| WORK ITEM |
A bare number is the expected answer: the count of lines in the records that contain the word "hcop".

(TASK INPUT)

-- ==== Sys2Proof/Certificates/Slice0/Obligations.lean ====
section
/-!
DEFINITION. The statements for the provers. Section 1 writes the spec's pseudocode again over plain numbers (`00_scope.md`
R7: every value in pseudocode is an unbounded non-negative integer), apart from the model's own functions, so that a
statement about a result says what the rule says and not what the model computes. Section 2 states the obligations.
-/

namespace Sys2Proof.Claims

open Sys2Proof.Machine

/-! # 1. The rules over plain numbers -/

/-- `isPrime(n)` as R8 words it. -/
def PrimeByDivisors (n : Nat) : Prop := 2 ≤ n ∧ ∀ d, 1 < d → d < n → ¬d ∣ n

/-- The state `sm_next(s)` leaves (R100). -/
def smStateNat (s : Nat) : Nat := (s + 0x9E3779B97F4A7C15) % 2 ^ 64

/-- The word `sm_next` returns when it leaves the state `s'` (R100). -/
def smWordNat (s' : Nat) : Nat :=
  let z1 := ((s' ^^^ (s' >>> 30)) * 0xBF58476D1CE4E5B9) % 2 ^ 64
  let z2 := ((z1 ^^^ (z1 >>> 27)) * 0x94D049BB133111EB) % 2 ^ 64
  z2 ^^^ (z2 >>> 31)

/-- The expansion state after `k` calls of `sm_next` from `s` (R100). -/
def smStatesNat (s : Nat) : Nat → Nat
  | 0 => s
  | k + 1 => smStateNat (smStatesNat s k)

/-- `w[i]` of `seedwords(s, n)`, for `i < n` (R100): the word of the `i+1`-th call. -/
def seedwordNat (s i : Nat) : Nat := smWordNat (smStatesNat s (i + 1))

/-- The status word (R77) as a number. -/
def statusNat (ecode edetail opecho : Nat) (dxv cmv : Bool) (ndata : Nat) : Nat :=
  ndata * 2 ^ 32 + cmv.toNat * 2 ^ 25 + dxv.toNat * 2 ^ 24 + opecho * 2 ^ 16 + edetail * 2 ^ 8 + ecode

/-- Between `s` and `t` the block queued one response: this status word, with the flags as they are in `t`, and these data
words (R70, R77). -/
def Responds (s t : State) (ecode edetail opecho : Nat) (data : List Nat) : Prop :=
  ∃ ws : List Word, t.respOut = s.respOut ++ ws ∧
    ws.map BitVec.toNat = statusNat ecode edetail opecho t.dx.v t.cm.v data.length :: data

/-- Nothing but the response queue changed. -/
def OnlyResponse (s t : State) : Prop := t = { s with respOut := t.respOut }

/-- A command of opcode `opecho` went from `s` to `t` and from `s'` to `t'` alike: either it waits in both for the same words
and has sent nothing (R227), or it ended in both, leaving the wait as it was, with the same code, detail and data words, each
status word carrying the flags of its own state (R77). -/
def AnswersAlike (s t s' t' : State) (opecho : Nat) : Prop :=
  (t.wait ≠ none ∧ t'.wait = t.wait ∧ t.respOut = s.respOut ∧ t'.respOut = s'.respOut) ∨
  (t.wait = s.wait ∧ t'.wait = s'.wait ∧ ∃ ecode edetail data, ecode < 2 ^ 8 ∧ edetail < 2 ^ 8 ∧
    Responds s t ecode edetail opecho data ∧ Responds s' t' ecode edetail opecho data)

(End TASK INPUT)
(TASK INPUT)

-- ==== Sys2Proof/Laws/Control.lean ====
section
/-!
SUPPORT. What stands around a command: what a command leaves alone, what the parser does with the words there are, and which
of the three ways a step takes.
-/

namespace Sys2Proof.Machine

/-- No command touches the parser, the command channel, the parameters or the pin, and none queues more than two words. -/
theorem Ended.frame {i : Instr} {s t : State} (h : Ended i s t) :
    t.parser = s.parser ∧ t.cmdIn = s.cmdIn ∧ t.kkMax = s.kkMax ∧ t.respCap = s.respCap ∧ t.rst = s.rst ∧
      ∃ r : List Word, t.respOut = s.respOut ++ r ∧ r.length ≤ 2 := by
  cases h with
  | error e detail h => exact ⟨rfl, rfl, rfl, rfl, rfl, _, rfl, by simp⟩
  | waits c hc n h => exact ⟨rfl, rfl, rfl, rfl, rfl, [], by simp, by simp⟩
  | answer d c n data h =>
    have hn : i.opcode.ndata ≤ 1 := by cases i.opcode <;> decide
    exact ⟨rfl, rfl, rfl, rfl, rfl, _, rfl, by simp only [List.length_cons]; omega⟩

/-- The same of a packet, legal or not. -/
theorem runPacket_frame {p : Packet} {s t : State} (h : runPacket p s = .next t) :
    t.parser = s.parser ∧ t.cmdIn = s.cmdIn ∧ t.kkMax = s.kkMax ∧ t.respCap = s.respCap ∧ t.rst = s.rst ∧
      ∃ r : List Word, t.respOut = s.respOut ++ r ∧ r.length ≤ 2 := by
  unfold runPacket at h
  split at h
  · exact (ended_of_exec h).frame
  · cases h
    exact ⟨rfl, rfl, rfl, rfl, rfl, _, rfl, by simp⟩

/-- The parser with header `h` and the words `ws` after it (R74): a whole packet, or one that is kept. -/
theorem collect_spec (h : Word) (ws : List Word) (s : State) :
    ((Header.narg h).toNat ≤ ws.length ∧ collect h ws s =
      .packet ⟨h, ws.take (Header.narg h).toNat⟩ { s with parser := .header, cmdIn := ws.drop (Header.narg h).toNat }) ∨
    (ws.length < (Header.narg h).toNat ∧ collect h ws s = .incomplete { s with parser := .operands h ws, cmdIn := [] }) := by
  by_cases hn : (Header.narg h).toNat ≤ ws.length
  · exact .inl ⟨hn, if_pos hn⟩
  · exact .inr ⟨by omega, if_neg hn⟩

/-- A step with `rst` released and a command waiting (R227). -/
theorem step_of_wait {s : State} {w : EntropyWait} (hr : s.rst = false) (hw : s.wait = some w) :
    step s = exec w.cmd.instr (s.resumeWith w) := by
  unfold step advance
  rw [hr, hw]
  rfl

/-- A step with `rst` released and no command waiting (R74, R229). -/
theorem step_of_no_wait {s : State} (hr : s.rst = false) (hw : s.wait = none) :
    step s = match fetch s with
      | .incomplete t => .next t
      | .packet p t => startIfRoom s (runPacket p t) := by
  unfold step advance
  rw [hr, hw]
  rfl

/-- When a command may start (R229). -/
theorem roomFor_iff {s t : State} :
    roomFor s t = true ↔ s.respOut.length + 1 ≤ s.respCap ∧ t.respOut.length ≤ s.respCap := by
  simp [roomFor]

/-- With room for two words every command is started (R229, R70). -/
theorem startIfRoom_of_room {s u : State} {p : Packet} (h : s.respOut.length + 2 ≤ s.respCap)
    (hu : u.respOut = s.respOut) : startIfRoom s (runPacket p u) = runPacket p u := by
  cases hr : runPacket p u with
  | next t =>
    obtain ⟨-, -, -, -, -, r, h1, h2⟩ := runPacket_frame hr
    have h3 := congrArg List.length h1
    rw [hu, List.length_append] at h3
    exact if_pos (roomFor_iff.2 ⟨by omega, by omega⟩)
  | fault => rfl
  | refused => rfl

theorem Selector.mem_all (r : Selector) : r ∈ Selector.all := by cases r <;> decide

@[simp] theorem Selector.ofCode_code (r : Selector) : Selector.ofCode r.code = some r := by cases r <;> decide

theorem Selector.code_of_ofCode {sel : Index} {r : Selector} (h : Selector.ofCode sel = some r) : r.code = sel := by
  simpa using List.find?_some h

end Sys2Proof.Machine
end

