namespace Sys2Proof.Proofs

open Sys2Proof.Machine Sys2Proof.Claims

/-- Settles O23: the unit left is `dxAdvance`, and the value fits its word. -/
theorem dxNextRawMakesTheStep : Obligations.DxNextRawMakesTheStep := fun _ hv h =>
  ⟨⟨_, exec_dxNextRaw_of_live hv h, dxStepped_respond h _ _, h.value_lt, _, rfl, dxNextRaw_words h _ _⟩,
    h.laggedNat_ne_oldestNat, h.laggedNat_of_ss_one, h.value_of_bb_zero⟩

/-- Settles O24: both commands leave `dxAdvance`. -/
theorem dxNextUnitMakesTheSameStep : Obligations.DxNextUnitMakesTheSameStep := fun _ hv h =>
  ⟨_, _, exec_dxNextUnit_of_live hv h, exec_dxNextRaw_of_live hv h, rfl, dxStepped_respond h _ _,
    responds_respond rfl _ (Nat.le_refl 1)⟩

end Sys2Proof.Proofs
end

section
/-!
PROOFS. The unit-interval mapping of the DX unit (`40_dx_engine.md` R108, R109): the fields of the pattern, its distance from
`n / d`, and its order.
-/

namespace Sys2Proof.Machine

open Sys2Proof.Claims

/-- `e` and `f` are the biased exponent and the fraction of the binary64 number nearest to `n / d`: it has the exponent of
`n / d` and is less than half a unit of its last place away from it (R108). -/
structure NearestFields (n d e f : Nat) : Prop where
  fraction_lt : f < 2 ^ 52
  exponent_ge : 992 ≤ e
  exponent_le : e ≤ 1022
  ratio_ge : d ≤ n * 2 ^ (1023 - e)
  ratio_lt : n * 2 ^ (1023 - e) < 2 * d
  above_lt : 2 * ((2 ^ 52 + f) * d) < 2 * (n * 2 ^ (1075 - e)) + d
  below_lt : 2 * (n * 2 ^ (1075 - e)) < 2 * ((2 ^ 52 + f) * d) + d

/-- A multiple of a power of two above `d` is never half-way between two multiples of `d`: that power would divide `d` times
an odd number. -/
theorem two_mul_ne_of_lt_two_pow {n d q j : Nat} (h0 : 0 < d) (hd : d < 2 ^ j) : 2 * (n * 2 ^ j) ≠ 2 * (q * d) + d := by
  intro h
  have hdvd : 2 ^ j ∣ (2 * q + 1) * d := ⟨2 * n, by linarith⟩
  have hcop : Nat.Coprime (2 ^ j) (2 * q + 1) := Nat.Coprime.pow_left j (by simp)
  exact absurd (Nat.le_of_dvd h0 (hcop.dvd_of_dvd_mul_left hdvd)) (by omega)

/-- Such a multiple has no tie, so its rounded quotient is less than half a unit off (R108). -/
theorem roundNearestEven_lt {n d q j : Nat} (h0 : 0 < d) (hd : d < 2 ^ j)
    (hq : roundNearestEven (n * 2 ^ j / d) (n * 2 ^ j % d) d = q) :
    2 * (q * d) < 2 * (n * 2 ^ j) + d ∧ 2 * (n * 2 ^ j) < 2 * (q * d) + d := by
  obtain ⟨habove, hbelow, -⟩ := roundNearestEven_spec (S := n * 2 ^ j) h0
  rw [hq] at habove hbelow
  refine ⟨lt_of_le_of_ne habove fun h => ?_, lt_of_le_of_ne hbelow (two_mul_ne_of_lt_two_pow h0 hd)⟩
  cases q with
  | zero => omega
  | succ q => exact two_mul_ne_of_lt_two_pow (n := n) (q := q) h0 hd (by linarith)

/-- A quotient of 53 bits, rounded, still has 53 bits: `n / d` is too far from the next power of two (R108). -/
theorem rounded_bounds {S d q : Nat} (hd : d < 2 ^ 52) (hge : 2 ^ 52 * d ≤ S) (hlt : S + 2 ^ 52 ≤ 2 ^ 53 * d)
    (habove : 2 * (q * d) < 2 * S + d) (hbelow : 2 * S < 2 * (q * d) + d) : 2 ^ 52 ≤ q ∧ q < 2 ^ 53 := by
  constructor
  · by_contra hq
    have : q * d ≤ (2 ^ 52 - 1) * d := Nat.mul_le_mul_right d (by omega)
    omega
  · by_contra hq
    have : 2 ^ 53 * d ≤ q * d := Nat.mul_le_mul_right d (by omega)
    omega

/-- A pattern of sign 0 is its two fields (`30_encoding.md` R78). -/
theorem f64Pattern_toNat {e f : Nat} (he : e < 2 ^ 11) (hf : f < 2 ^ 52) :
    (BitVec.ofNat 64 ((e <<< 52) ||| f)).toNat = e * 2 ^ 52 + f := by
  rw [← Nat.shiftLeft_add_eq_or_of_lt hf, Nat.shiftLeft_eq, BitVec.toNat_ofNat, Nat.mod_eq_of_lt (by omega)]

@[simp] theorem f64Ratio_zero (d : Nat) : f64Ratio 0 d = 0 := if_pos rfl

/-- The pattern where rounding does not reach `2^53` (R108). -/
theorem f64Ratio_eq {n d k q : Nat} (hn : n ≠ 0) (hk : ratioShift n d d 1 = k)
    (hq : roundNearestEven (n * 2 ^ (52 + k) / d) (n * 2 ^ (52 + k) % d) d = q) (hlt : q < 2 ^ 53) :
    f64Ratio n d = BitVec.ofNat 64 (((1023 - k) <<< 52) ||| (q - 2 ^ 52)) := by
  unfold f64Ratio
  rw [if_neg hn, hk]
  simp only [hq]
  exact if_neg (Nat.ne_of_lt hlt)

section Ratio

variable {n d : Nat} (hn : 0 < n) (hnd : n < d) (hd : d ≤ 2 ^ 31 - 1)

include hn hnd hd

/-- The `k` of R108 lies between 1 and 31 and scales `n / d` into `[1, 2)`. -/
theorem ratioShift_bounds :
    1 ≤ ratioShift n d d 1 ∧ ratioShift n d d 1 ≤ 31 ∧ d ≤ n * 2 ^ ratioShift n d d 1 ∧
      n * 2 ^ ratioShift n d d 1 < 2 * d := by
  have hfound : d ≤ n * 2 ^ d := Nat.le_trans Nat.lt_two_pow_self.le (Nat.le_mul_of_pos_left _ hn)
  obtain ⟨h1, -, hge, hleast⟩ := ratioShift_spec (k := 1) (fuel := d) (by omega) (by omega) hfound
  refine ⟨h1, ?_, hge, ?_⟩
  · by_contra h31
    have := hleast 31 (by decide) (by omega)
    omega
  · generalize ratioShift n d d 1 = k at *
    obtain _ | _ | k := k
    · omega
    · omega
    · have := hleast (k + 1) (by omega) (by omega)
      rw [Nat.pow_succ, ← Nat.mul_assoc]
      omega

(End TASK INPUT)

| REPLY |
2